> What the task requires
Each line containing the string "Option" should be copied out of the entries.

> Given data
================

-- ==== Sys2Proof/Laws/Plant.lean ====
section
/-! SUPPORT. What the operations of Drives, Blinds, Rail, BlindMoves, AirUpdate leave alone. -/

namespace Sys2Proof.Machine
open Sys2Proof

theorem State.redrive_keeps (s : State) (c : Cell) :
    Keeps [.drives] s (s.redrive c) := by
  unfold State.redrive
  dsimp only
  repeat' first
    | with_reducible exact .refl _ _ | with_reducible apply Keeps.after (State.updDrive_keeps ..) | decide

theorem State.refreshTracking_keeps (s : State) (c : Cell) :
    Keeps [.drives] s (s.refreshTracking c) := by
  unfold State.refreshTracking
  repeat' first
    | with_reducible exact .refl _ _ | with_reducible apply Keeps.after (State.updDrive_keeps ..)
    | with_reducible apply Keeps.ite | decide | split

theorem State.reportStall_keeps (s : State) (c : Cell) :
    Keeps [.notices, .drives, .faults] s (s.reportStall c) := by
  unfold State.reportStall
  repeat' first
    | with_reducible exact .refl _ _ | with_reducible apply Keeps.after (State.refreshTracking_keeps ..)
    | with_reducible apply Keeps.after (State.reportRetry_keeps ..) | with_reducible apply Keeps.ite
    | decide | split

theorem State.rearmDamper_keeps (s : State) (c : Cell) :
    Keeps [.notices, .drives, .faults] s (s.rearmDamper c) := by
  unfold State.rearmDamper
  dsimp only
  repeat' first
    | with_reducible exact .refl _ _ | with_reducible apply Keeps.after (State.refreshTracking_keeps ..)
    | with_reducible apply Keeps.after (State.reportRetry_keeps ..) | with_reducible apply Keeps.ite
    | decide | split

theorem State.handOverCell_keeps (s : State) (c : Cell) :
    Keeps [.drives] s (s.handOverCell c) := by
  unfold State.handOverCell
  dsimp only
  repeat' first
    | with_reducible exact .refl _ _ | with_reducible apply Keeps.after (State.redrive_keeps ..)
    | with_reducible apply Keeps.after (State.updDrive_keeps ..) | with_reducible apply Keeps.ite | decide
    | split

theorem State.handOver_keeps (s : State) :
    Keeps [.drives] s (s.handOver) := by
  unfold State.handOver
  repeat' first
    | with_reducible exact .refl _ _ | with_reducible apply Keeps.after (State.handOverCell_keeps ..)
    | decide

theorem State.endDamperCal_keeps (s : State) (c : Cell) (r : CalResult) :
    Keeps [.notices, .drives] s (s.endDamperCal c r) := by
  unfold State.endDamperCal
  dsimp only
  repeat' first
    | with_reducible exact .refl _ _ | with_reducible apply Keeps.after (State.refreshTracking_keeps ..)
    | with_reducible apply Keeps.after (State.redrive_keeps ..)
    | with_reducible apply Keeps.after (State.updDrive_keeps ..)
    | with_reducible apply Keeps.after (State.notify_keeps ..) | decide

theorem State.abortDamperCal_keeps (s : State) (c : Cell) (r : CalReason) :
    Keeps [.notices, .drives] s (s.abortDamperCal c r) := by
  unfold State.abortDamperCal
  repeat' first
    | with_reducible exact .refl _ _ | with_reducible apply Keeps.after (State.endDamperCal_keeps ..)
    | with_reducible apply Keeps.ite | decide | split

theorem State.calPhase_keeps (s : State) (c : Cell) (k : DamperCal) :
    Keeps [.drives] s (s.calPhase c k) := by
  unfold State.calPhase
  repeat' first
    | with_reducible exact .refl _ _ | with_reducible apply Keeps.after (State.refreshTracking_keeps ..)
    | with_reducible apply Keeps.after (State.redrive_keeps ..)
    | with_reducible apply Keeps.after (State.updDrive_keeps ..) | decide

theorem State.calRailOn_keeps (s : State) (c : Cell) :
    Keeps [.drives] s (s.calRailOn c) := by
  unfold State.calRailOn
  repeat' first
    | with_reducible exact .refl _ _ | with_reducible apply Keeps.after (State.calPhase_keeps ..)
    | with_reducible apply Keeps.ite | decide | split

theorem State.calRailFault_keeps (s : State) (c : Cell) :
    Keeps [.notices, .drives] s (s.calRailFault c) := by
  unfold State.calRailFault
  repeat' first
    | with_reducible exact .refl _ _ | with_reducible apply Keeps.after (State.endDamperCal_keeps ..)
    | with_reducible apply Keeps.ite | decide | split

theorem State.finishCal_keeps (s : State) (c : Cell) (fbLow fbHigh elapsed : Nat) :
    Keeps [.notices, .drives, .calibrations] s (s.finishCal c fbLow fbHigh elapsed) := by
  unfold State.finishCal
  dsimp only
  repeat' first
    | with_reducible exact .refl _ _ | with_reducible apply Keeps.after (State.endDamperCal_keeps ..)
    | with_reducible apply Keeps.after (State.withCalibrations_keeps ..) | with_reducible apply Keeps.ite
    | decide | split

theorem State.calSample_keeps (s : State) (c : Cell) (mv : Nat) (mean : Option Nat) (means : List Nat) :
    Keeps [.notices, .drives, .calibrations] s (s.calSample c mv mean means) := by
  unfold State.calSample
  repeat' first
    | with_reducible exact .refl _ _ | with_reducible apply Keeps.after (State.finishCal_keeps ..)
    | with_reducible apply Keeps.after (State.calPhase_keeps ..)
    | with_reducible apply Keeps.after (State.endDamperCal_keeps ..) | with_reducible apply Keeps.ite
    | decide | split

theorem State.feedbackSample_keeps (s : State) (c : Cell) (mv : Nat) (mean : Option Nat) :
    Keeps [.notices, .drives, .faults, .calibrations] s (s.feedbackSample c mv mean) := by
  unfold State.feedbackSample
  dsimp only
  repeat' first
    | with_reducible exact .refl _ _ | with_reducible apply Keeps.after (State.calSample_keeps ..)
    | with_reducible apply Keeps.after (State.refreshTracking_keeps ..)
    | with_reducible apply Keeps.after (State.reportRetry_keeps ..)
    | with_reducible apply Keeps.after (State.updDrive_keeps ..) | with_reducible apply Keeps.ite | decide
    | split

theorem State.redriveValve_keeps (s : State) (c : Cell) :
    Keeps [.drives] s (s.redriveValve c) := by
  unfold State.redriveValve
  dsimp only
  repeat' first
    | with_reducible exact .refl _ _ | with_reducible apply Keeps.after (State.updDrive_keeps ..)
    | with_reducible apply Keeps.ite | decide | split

================

> Task solution
theorem State.calSample_keeps (s : State) (c : Cell) (mv : Nat) (mean : Option Nat) (means : List Nat) :
theorem State.feedbackSample_keeps (s : State) (c : Cell) (mv : Nat) (mean : Option Nat) :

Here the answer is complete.